Still, there are some issues with free software that don’t really show up to the same degree with commercial software. One such thing is documentation. It’s painfully obvious that documentation is written by people who:

  1. Already know the software in and out.
  2. Don’t like writing documentation.
  3. Know nothing about how people learn.

For instance, when I started a side project a few months back, I was looking for a build system. After settling on CMake, I set about trying to make sense of it. There’s the ever-present getting started example, of course. And then there’s the full reference of everything you could possibly want (almost).

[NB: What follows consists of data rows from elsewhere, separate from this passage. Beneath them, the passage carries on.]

/-- Registers of spec/19_safety.md. -/
def RegRow.rows19 : List RegRow :=
  [⟨0xE800, 0x40, 16, 0x0, 1, 0x0, 0xFFCF0FFF, 0x0, 0x0, 0x420000⟩, -- SAFE_WCHw_CFG
   ⟨0xE804, 0x40, 16, 0x0, 1, 0x0, 0xFFFFFFFF, 0x0, 0x0, 0x400000⟩, -- SAFE_WCHw_TOL
   ⟨0xE808, 0x40, 16, 0x0, 1, 0x0, 0xFFFFF, 0x0, 0x0, 0x0⟩, -- SAFE_WCHw_COLA
   ⟨0xE80C, 0x40, 16, 0x0, 1, 0x0, 0xFFFFF, 0x0, 0x0, 0x0⟩, -- SAFE_WCHw_COLB
   ⟨0xE810, 0x40, 16, 0x0, 1, 0x0, 0xFF3F0FFF, 0x0, 0x0, 0x10070000⟩, -- SAFE_WCHw_THR
   ⟨0xE814, 0x40, 16, 0x0, 1, 0x0, 0xFFFFFFFF, 0x0, 0x0, 0x7FFF8001⟩, -- SAFE_WCHw_BAND
   ⟨0xE818, 0x40, 16, 0x0, 1, 0x0, 0x0, 0x0, 0x0, 0x0⟩, -- SAFE_WCHw_STAT
   ⟨0xE81C, 0x40, 16, 0x0, 1, 0x0, 0x0, 0x0, 0x0, 0x0⟩, -- SAFE_WCHw_CNT_CMP
   ⟨0xE820, 0x40, 16, 0x0, 1, 0x0, 0x0, 0x0, 0x0, 0x0⟩, -- SAFE_WCHw_CNT_DIS
   ⟨0xE824, 0x40, 16, 0x0, 1, 0x0, 0x0, 0x0, 0x0, 0x0⟩, -- SAFE_WCHw_CNT_VOID
   ⟨0xE828, 0x40, 16, 0x0, 1, 0x0, 0x0, 0x0, 0x0, 0x0⟩, -- SAFE_WCHw_CNT_GFAIL
   ⟨0xE82C, 0x40, 16, 0x0, 1, 0x0, 0x7FFF7FFF, 0x0, 0x0, 0x0⟩, -- SAFE_WCHw_WID
   ⟨0xE830, 0x40, 16, 0x4, 4, 0x0, 0xFFFFFFFF, 0x0, 0x0, 0x0⟩, -- SAFE_WCHw_GREFi
   ⟨0xEC00, 0x0, 1, 0x0, 1, 0x0, 0x0, 0x100, 0x0, 0x0⟩, -- SAFE_STATUS
   ⟨0xEC04, 0x0, 1, 0x0, 1, 0x0, 0x33100, 0x0, 0x3, 0x11100⟩, -- SAFE_CTRL
   ⟨0xEC08, 0x0, 1, 0x0, 1, 0x0, 0x0, 0x0, 0x0, 0x1⟩, -- SAFE_CAUSE
   ⟨0xEC0C, 0x0, 1, 0x0, 1, 0x0, 0x0, 0x0, 0x0, 0x0⟩, -- SAFE_FIRST
   ⟨0xEC10, 0x0, 1, 0x0, 1, 0x0, 0x0, 0x0, 0x0, 0x0⟩, -- SAFE_POS_LO
   ⟨0xEC14, 0x0, 1, 0x0, 1, 0x0, 0x0, 0x0, 0x0, 0x0⟩, -- SAFE_POS_HI
   ⟨0xEC18, 0x0, 1, 0x0, 1, 0x0, 0x0, 0x0, 0x0, 0x0⟩, -- SAFE_LFT
   ⟨0xEC1C, 0x0, 1, 0x0, 1, 0x0, 0x0, 0x0, 0x80F0003F, 0x0⟩, -- SAFE_STEST_CMD
   ⟨0xEC20, 0x0, 1, 0x0, 1, 0x0, 0x0, 0x0, 0x0, 0x0⟩, -- SAFE_STEST_STAT
   ⟨0xEC24, 0x0, 1, 0x0, 1, 0x0, 0x0, 0x0, 0x0, 0x0⟩, -- SAFE_GREQ
   ⟨0xEC28, 0x0, 1, 0x0, 1, 0x0, 0x0, 0x0, 0x0, 0x0⟩, -- SAFE_WDOG_LAST
   ⟨0xEC30, 0x0, 1, 0x0, 1, 0x0, 0x0, 0x0, 0x0, 0x0⟩, -- SAFE_CNT_ENTRY
   ⟨0xEC34, 0x0, 1, 0x0, 1, 0x0, 0x0, 0x0, 0x0, 0x0⟩, -- SAFE_CNT_REQ
   ⟨0xEC38, 0x0, 1, 0x0, 1, 0x0, 0x0, 0x0, 0x0, 0x0⟩, -- SAFE_CNT_WDOG
   ⟨0xEC3C, 0x0, 1, 0x0, 1, 0x0, 0x0, 0x0, 0x0, 0x0⟩, -- SAFE_CNT_GREQ_MERGE
   ⟨0xED00, 0x4, 64, 0x0, 1, 0x0, 0xFFFF8FFF, 0x0, 0x0, 0x0⟩ ] -- SAFE_WDw

/-- Registers of spec/20_determinism_and_replay.md. -/
def RegRow.rows20 : List RegRow :=
  [⟨0xF000, 0x0, 1, 0x0, 1, 0x8FF0000F, 0x0, 0x0, 0x0, 0xF⟩, -- DBG_REC_CTRL
   ⟨0xF004, 0x0, 1, 0x0, 1, 0xFFFF0000, 0x0, 0x0, 0x0, 0x0⟩, -- DBG_REC_BASE_LO
   ⟨0xF008, 0x0, 1, 0x0, 1, 0x3, 0x0, 0x0, 0x0, 0x0⟩, -- DBG_REC_BASE_HI
   ⟨0xF00C, 0x0, 1, 0x0, 1, 0x3FFFF, 0x0, 0x0, 0x0, 0x10⟩, -- DBG_REC_SIZE
   ⟨0xF010, 0x0, 1, 0x0, 1, 0x0, 0x0, 0x0, 0x0, 0x0⟩, -- DBG_REC_CNT_LOST
   ⟨0xF020, 0x0, 1, 0x0, 1, 0x1, 0x0, 0x0, 0x0, 0x0⟩, -- DBG_RPL_CTRL
   ⟨0xF024, 0x0, 1, 0x0, 1, 0x0, 0x0, 0xC, 0x0, 0x0⟩, -- DBG_RPL_STATUS
   ⟨0xF028, 0x0, 1, 0x0, 1, 0x0, 0x0, 0x0, 0x0, 0x0⟩, -- DBG_RPL_DIV_LO
   ⟨0xF02C, 0x0, 1, 0x0, 1, 0x0, 0x0, 0x0, 0x0, 0x0⟩, -- DBG_RPL_DIV_HI
   ⟨0xF030, 0x0, 1, 0x0, 1, 0x0, 0x0, 0x0, 0x0, 0x0⟩, -- DBG_NONDET_COUNT
   ⟨0xF034, 0x0, 1, 0x0, 1, 0x0, 0x0, 0x7F, 0x0, 0x0⟩, -- DBG_NONDET_SRC
   ⟨0xF038, 0x0, 1, 0x0, 1, 0x0, 0x0, 0x0, 0x0, 0x0⟩, -- DBG_DSET_CRC
   ⟨0xF03C, 0x0, 1, 0x0, 1, 0x0, 0x0, 0x0, 0x0, 0x0⟩ ] -- DBG_DSET_CRC_B

/-- Registers of spec/21_gddr6_memory.md. -/
def RegRow.rows21 : List RegRow :=
  [⟨0xA800, 0x0, 1, 0x0, 1, 0x0, 0x0, 0x0, 0x0, 0x10F7⟩, -- MEM_INFO
   ⟨0xA804, 0x0, 1, 0x0, 1, 0x0, 0x0, 0x7, 0x0, 0x0⟩, -- MEM_STATUS
   ⟨0xA808, 0x0, 1, 0x0, 1, 0x0, 0x0, 0x0, 0x0, 0x0⟩, -- MEM_ECC_LAST
   ⟨0xA810, 0x0, 1, 0x0, 1, 0x0, 0x0, 0x0, 0x0, 0x0⟩, -- MEM_CNT_CE
   ⟨0xA814, 0x0, 1, 0x0, 1, 0x0, 0x0, 0x0, 0x0, 0x0⟩, -- MEM_CNT_UE
   ⟨0xA818, 0x0, 1, 0x0, 1, 0x0, 0x0, 0x0, 0x0, 0x0⟩, -- MEM_CNT_RCRC
   ⟨0xA81C, 0x0, 1, 0x0, 1, 0x0, 0x0, 0x0, 0x0, 0x0⟩, -- MEM_CNT_WCRC
   ⟨0xA820, 0x0, 1, 0x0, 1, 0x0, 0x0, 0x0, 0x0, 0x0⟩, -- MEM_CNT_REF_DELAY
   ⟨0xA824, 0x0, 1, 0x0, 1, 0x0, 0x0, 0x0, 0x0, 0x0⟩, -- MEM_CNT_BOUND
   ⟨0xA830, 0x0, 1, 0x0, 1, 0xFFFF, 0x0, 0x0, 0x0, 0x0⟩, -- MEM_PD_CTRL
   ⟨0xA834, 0x0, 1, 0x0, 1, 0x0, 0x0, 0x0, 0x0, 0x0⟩, -- MEM_PD_STAT
   ⟨0xA838, 0x0, 1, 0x0, 1, 0x0, 0x0, 0x0, 0x10F, 0x0⟩, -- MEM_PT_INV
   ⟨0xA900, 0x10, 16, 0x0, 1, 0x0, 0x3FFFF, 0x0, 0x0, 0x0⟩, -- MEM_CTXc_GLO
   ⟨0xA904, 0x10, 16, 0x0, 1, 0x0, 0x3FFFF, 0x0, 0x0, 0x0⟩, -- MEM_CTXc_GHI
   ⟨0xA908, 0x10, 16, 0x0, 1, 0x0, 0x3FFFF, 0x0, 0x0, 0x0⟩, -- MEM_CTXc_PT_BASE
   ⟨0xA90C, 0x10, 16, 0x0, 1, 0x0, 0x1FFFFF, 0x0, 0x0, 0x0⟩ ] -- MEM_CTXc_PT_LEN

/-- Registers of spec/22_power_clocks_reset.md. -/
def RegRow.rows22 : List RegRow :=
  [⟨0xF400, 0x0, 1, 0x0, 1, 0x0, 0x0, 0x6, 0x0, 0x0⟩, -- PWR_STATUS
   ⟨0xF404, 0x0, 1, 0x0, 1, 0x0, 0x0, 0x0, 0x0, 0x0⟩, -- PWR_RESET_CAUSE
   ⟨0xF408, 0x0, 1, 0x0, 1, 0x0, 0x0, 0x0, 0xFF000001, 0x0⟩, -- PWR_CTRL
   ⟨0xF40C, 0x0, 1, 0x0, 1, 0x0, 0x0, 0x0, 0x0, 0x0⟩, -- PWR_BOOT
   ⟨0xF410, 0x0, 1, 0x0, 1, 0xFFFF, 0x0, 0x0, 0x0, 0x3E8⟩, -- PWR_DIP_CFG
   ⟨0xF414, 0x0, 1, 0x0, 1, 0x0, 0x0, 0x0, 0x0, 0x0⟩, -- PWR_CNT_DIP
   ⟨0xF418, 0x0, 1, 0x0, 1, 0x0, 0x0, 0x0, 0x0, 0x0⟩, -- PWR_CNT_DIP_ESC
   ⟨0xF41C, 0x0, 1, 0x0, 1, 0x0, 0x0, 0x0, 0x0, 0x0⟩, -- PWR_VCORE
   ⟨0xF420, 0x0, 1, 0x0, 1, 0x0, 0x0, 0x0, 0x0, 0x0⟩, -- PWR_DIP_LAST_LO
   ⟨0xF424, 0x0, 1, 0x0, 1, 0x0, 0x0, 0x0, 0x0, 0x0⟩, -- PWR_DIP_LAST_HI
   ⟨0xF440, 0x4, 5, 0x0, 1, 0xFFFFFFFF, 0x0, 0x0, 0x0, 0x0⟩, -- PWR_DOM_OFFn
   ⟨0xF460, 0x4, 9, 0x0, 1, 0x0, 0x0, 0x0, 0x0, 0x0⟩, -- PWR_DOM_STATEn
   ⟨0xF500, 0x4, 36, 0x0, 1, 0xF, 0x0, 0x0, 0x0, 0x0⟩, -- PWR_SPADt
   ⟨0xF800, 0x0, 1, 0x0, 1, 0x0, 0x0, 0x0, 0x0, 0x0⟩, -- CLK_STATUS
   ⟨0xF804, 0x0, 1, 0x0, 1, 0x0, 0x0, 0x0, 0x0, 0x0⟩, -- CLK_CCY_LO
   ⟨0xF808, 0x0, 1, 0x0, 1, 0x0, 0x0, 0x0, 0x0, 0x0⟩, -- CLK_CCY_HI
   ⟨0xF810, 0x4, 10, 0x0, 1, 0x0, 0x0, 0x0, 0x0, 0x0⟩ ] -- CLK_FREQq

/-- Registers of spec/24_register_summary.md. -/
def RegRow.rows24 : List RegRow :=
  [⟨0x0000, 0x0, 1, 0x0, 1, 0x0, 0x0, 0x0, 0x0, 0x564B8064⟩, -- PANEL_ID
   ⟨0x0004, 0x0, 1, 0x0, 1, 0x0, 0x0, 0x0, 0x0, 0x100⟩, -- PANEL_STEP
   ⟨0x0008, 0x0, 1, 0x0, 1, 0x0, 0x0, 0x0, 0x0, 0x1⟩, -- PANEL_ROM
   ⟨0x000C, 0x0, 1, 0x0, 1, 0xFFFFFFFF, 0x0, 0x0, 0x0, 0x0⟩ ] -- PANEL_SCRATCH

/-- Every register row of the panel region (R525). -/
def RegRow.all : List RegRow :=
  RegRow.rows01 ++ RegRow.rows02 ++ RegRow.rows03 ++ RegRow.rows04 ++ RegRow.rows05 ++ RegRow.rows06 ++ RegRow.rows07 ++ RegRow.rows08 ++ RegRow.rows09 ++ RegRow.rows11 ++ RegRow.rows12 ++ RegRow.rows13 ++ RegRow.rows14 ++ RegRow.rows16 ++ RegRow.rows17 ++ RegRow.rows18 ++ RegRow.rows19 ++ RegRow.rows20 ++ RegRow.rows21 ++ RegRow.rows22 ++ RegRow.rows24

/-- Does offset `a` belong to row `r`? -/
def RegRow.holds (r : RegRow) (a : Nat) : Bool :=
  r.base ≤ a &&
  (let d := a - r.base
   let i := if r.stride = 0 then 0 else d / r.stride
   let e := if r.stride = 0 then d else d % r.stride
   i < r.count &&
   (if r.stride2 = 0 then e = 0 else e % r.stride2 = 0 && e / r.stride2 < r.count2))

/-- The row of offset `a`, if a register lies there (R527: elsewhere reads are 0 and writes have no effect). -/
def regRow? (a : Nat) : Option RegRow := RegRow.all.find? (·.holds a)

/-- Is `a` a register's offset? -/
def isReg (a : Nat) : Bool := (regRow? a).isSome

/-- FE_PORTn_CFG.HEAD_ID resets to 16n or as the field table gives it: the whole register is 0x100 + 0x20·n
(spec/24 register list), and TLR_t_ID to 0x101·t for t < 32 and 0x3F + 0x100·t otherwise (R234). -/
def regResetNat (a : Nat) : Nat :=
  if 0x3000 ≤ a ∧ a < 0x4000 ∧ (a - 0x3000) % 0x200 = 0 then 0x100 + 0x20 * ((a - 0x3000) / 0x200)
  else if 0x8000 ≤ a ∧ a < 0xA400 ∧ (a - 0x8000) % 0x100 = 0 then
    (let t := (a - 0x8000) / 0x100; if t < 32 then 0x101 * t else 0x3F + 0x100 * t)
  else match regRow? a with
    | some r => r.reset
    | none   => 0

But in between those, there’s nothing. Well, nothing except a book, which just goes to show you that there’s something missing — a professional writer could obviously make some money out of explaining things in a reasonable way.

The problem with this is that it doesn’t match how people learn. Getting started is a good step, but a relatively small one. Most of the time will be spent incrementally expanding the knowledge, moving from beginner to expert. Most time will thus be spend in some kind of zone in between the “getting started” and “reference of everything” levels.

Worse than that, some open source programmers have a tendency to view their full reference documentation as an appropriate resource for everyone. “It’s all in there,” right? But pointing a beginner at a 40-page document detailing all the options of some application when all they want is to run it properly isn’t very helpful. I’m sure you know what I’m talking about if you’ve ever used an open source command line tool.

That ends us up with the really dark side of free software culture. The true douchebags out there will not only be extremely smartass in their RTFM comments, they’ll also be incredibly sensitive and defensive about the software they’re working on.

I ran into a problem with cygwin’s SSHD implementation last week. In searching for the solution, I found this mail list answer:

  Wrong.  That is uninformed speculation and guesswork.  Stop
spreading misinformation.

  Cygwin SSHD has had the support for fully logging in as any
user since 1.7, as you have already been told and completely
ignored.  Go and read the manual.  The link was in the previous
email I sent in this thread.

  freesshd works exactly as Cygwin *used* to before it got
subauth support: when you log in with a key, rather than a
password, you just end up as an admin user.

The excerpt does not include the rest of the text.